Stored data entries
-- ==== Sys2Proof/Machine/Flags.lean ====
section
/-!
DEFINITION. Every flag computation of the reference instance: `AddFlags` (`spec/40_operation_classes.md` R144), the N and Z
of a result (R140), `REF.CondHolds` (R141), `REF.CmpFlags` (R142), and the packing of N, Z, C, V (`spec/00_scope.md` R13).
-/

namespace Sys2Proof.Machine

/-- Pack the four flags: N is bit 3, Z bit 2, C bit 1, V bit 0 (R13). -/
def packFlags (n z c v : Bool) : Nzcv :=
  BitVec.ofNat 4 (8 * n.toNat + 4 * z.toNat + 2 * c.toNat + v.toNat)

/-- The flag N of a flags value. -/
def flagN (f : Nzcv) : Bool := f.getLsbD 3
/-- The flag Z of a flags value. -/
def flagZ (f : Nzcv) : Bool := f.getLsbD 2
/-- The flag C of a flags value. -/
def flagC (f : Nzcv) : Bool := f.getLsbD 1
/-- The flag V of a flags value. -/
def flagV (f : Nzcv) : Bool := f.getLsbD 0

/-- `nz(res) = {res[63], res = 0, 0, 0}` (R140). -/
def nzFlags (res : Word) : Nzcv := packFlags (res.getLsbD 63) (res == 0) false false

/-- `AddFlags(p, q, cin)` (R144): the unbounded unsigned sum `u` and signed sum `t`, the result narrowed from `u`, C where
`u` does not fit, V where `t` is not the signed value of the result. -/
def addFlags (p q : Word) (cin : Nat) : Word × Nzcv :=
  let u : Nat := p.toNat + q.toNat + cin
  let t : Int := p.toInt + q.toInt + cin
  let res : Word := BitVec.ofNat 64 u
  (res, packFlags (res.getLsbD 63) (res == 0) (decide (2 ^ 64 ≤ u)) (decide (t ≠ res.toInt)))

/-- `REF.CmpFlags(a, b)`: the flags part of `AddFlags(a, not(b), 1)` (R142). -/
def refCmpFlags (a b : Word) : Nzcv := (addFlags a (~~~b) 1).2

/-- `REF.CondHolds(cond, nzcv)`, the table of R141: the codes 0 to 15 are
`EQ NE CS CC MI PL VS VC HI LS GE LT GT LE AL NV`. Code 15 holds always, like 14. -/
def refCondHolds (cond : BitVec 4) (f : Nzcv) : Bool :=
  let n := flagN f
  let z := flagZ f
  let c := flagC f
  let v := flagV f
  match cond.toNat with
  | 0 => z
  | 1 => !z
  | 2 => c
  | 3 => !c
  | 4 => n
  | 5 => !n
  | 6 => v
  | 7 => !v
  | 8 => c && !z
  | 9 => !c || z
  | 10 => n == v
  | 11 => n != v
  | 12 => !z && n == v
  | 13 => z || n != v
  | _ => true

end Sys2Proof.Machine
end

---

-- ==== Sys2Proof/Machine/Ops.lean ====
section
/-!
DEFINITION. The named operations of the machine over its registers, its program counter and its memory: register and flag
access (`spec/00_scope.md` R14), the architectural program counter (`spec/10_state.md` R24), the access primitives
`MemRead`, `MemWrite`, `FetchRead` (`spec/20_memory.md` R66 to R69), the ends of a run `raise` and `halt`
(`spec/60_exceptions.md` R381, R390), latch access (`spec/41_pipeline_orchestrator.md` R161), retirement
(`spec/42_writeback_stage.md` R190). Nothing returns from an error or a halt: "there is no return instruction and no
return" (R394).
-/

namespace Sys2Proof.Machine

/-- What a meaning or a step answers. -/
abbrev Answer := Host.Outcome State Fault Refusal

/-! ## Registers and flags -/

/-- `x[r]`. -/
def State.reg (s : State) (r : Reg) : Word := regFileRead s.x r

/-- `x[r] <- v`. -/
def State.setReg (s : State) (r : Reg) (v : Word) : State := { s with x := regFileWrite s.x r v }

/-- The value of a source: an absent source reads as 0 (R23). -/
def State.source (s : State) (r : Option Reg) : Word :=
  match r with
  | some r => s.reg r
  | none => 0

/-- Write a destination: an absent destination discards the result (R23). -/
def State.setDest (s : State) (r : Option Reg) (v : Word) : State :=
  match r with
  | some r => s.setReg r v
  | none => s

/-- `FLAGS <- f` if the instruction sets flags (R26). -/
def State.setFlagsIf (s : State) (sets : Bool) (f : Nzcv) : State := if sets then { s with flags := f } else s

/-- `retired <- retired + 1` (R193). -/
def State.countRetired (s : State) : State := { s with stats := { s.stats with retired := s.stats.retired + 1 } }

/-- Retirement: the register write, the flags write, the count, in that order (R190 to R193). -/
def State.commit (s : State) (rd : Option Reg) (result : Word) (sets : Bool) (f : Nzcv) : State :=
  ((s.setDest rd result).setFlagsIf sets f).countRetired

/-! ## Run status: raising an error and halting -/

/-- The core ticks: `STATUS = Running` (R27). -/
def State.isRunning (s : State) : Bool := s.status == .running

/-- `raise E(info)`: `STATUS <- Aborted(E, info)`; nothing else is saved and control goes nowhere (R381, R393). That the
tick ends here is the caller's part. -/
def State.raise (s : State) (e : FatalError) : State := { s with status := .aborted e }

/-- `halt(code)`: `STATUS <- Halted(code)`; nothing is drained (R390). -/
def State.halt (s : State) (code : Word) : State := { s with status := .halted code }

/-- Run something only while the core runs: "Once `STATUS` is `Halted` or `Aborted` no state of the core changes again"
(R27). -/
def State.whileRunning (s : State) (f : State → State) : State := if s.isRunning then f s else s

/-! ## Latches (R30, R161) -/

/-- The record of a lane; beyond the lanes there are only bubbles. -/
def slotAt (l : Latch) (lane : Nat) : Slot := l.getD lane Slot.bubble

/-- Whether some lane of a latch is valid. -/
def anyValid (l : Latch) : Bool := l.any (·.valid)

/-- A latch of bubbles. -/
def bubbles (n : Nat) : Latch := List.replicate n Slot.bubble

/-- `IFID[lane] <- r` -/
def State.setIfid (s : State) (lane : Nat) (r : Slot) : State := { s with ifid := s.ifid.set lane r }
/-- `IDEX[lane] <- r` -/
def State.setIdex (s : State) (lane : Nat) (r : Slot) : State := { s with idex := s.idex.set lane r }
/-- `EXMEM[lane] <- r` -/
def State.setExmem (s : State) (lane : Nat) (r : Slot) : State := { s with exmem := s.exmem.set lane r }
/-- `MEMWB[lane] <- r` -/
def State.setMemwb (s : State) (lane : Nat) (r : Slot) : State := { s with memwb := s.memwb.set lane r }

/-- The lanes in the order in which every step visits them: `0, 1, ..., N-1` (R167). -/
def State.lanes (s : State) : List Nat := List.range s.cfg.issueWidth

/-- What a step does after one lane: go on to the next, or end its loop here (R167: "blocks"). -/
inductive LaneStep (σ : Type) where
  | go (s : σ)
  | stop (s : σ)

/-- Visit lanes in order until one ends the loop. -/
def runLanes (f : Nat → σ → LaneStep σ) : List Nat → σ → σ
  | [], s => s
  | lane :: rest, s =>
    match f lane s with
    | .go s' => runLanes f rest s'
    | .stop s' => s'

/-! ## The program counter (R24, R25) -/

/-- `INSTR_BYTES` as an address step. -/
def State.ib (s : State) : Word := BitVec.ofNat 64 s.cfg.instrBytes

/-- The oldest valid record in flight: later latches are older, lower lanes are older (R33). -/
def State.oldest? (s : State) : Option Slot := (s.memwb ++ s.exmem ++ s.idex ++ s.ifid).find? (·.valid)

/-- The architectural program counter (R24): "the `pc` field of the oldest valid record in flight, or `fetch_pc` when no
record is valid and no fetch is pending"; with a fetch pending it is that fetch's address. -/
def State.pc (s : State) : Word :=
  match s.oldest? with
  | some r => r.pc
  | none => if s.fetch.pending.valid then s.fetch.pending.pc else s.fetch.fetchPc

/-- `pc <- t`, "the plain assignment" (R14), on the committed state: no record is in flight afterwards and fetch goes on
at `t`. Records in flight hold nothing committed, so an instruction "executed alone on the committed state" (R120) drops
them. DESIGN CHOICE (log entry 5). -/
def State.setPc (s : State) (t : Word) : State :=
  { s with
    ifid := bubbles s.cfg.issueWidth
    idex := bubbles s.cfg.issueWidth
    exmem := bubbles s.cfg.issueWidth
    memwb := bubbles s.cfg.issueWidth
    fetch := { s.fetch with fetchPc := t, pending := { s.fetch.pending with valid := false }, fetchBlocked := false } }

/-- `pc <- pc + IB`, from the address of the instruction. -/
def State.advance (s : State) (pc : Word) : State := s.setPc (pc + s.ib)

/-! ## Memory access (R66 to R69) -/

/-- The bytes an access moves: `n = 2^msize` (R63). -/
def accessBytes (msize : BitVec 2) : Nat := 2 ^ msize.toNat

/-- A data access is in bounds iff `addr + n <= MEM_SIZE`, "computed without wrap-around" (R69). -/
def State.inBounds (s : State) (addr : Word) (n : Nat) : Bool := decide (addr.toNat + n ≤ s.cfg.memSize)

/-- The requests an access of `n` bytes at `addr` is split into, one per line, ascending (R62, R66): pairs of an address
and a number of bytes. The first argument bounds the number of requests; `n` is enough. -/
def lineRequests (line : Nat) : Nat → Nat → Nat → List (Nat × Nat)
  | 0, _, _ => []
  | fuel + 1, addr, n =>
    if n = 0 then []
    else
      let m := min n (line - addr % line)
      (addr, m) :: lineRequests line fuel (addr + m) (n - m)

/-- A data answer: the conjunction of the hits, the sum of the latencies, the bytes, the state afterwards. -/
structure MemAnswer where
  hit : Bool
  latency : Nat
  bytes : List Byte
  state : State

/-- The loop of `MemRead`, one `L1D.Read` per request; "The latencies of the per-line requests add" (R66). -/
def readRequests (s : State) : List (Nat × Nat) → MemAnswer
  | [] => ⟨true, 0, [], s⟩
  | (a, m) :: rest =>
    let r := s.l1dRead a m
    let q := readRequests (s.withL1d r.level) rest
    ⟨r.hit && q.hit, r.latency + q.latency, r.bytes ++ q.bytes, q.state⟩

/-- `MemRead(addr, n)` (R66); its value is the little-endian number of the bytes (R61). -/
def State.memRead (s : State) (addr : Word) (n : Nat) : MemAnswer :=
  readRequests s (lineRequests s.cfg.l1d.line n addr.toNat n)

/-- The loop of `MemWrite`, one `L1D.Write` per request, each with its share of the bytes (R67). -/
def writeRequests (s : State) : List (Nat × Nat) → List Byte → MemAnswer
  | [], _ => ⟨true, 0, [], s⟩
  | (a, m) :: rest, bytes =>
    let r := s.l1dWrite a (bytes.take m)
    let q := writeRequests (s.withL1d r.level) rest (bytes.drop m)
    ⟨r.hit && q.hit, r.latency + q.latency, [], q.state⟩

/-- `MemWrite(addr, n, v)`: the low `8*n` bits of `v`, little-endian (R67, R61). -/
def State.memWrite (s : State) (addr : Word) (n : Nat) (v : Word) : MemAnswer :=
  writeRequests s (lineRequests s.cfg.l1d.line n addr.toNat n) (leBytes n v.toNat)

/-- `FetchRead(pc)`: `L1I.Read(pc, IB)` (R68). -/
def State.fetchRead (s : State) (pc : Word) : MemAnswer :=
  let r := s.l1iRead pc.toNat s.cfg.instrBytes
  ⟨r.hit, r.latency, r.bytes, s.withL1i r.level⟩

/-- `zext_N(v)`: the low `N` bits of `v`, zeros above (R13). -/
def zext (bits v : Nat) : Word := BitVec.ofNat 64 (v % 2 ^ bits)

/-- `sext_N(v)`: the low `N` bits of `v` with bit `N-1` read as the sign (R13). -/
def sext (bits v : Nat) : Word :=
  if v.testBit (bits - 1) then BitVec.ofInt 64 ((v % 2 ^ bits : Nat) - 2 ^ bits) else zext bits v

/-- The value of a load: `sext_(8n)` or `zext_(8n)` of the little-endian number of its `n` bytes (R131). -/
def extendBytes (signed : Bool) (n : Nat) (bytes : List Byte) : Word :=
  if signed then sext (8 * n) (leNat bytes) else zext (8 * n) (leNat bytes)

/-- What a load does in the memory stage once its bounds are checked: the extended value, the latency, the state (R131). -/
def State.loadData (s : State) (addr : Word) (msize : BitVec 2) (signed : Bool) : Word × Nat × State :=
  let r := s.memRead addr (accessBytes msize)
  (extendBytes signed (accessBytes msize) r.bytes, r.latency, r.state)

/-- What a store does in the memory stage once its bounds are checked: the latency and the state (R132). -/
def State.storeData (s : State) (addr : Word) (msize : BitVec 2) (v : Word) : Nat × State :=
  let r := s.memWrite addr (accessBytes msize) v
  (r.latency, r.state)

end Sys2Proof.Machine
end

• [What you have to do]:
Every line above that has the string "getLsbD" needs to be copied.

• [Solution to the problem]:
def flagN (f : Nzcv) : Bool := f.getLsbD 3
def flagZ (f : Nzcv) : Bool := f.getLsbD 2
def flagC (f : Nzcv) : Bool := f.getLsbD 1
def flagV (f : Nzcv) : Bool := f.getLsbD 0
def nzFlags (res : Word) : Nzcv := packFlags (res.getLsbD 63) (res == 0) false false
  (res, packFlags (res.getLsbD 63) (res == 0) (decide (2 ^ 64 ≤ u)) (decide (t ≠ res.toInt)))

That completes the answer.